Queda un territorio intermedio menos o poco frecuentado para salvar ese aparente conflicto entre ‘reglas’ de la escritura y de la imagen: el mundo de la animación. En el caso de Saramago con una pequeña y original aportación: el cortometraje de diez minutos ‘La flor más grande del mundo’ (2008) de Pablo Etcheverry con música de Emilio Aragón. Un relato donde el propio autor dice el texto y se deja ver en una curiosa reproducción en plastilina en lo que parece una premonición del actual audio-libro. Saramago descubre la importancia de lo pequeño, del cómo por encima del cuanto, el detalle por delante del conjunto…En un viaje a la esencia del cuento para niños y su pervivencia en la esencial del adulto. Un texto lírico contado en imágenes como esas ilustraciones que acompañaban de forma inseparable a los viejos libros de narrativas infantiles de las colecciones de ‘Cuentos’ de la Editorial Araluce dedicados a distintos pueblos del mundo, editados en la posguerra española, donde los dibujos son tan inseparables de los relatos como las hechas a plumilla de Thomas Henry y otros dibujantes en las novelas de Richmal Crompton de la serie ‘Guillermo’, o las de Doré sobre el Quijote, contribuyendo a fijar el cliché de los personajes en la mente del lector hasta hacerlo un todo. Tal y como ocurrirá con las representaciones de personajes del cuento literario, como Alicia o Peter Pann a los que será difícil imaginar en otros caracteres que no sean los de la animación. ‘La flor…’ es un mixto relato-imagen donde está un Saramago químicamente puro lejos de su derivación hacia el ‘thriller’ futurista de la mayor parte de sus relatos de ficción llevados a la pantalla.

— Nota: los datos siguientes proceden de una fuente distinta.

-- ==== Sys2Proof/Laws/KeepsSorterGrant.lean ====
section
/-!
SUPPORT. The operations of Machine/SorterGrant.lean leave the queue alone and keep the invariant (Laws/Keeps.lean).
-/

set_option linter.all false

namespace Sys2Proof.Machine

theorem State.noteSlip_keeps {s0 : State} {s : State} (f : Nat) (cmd : List Byte) (hs : Keeps s0 s) :
    Keeps s0 (State.noteSlip s f cmd) := by
  unfold State.noteSlip
  repeat' with_reducible first
    | assumption | intro _ | apply State.modDomain_keeps | apply Keeps.ite | apply Keeps.foldl | (simp only [Keeps.mk_iff]; apply Keeps.parts) | split
    | dsimp only

theorem State.grantQueue_keeps {s0 : State} {s : State} (q : Nat) (hs : Keeps s0 s) :
    Keeps s0 (State.grantQueue s q) := by
  unfold State.grantQueue
  repeat' with_reducible first
    | assumption | intro _
    | (extract_lets +onlyGivenNames x; clear_value (hx : x = _); first | refine Keeps.bind (s := s0) hx ?_ (fun _ => ?_) | (refine Keeps.isFaults x ?_; subst hx) | skip)
    | apply State.traceCore_keeps | apply State.noteSlip_keeps | apply State.setQueue_keeps | apply State.refreshHeads_keeps | apply State.count_keeps
    | apply Keeps.ite | apply Keeps.foldl | (simp only [Keeps.mk_iff]; apply Keeps.parts) | split | dsimp only

theorem State.sorterCycle_keeps {s0 : State} {s : State} (hs : Keeps s0 s) :
    Keeps s0 (State.sorterCycle s) := by
  unfold State.sorterCycle
  repeat' with_reducible first
    | assumption | intro _
    | (extract_lets +onlyGivenNames x; clear_value (hx : x = _); first | refine Keeps.bind (s := s0) hx ?_ (fun _ => ?_) | (refine Keeps.isFaults x ?_; subst hx) | skip)
    | apply State.grantQueue_keeps | apply State.count_keeps | apply Keeps.ite | apply Keeps.foldl | (simp only [Keeps.mk_iff]; apply Keeps.parts) | split
    | dsimp only

theorem execSorterGrant_keeps {s0 : State} {s : State} (hs : Keeps s0 s) :
    KeepsR s0 (execSorterGrant s) := by
  unfold execSorterGrant
  repeat' with_reducible first
    | assumption | intro _ | apply State.sorterCycle_keeps | apply KeepsR.next | exact KeepsR.fault | exact KeepsR.refused | apply KeepsR.onUnit
    | apply KeepsR.ite | apply Keeps.ite | apply Keeps.foldl | (simp only [Keeps.mk_iff]; apply Keeps.parts) | split | dsimp only

end Sys2Proof.Machine
end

Es muy probable que esa caja abierta de sugerencias que es la obra de Saramago parecida a las aguas del lago donde se trasluce un interior que cambia de tonalidades y formas cada vez que se cambia de punto de mira admita en el futuro nuevas texturas en las pantallas. No es casual que se trata de una obra abierta a la interpretación, donde apenas hay capacidad para adaptar y lo único que se permite es la reinterpretación en clave libre o la deconstrucción, porque los argumentos son siempre metafóricos y lo que contemplamos en superficie encierra distintas capas .Para penetrar en una parte de ellas hay que renunciar a lo convencional y elegir el espejo cóncavo mejor que la superficie plana. En cualquier caso no deja de sorprender la capacidad de Saramago para generar la base para esos suntuosos ‘thrillers’ futuristas en los que se levanta una intriga a través de lo desconocido; ni esa ósmosis de las fábulas de este autor hacia el territorio del inquietante ‘fantastique’; quizás un imprevisto efecto para el propio autor, pero del que seguramente no se habría lamentado.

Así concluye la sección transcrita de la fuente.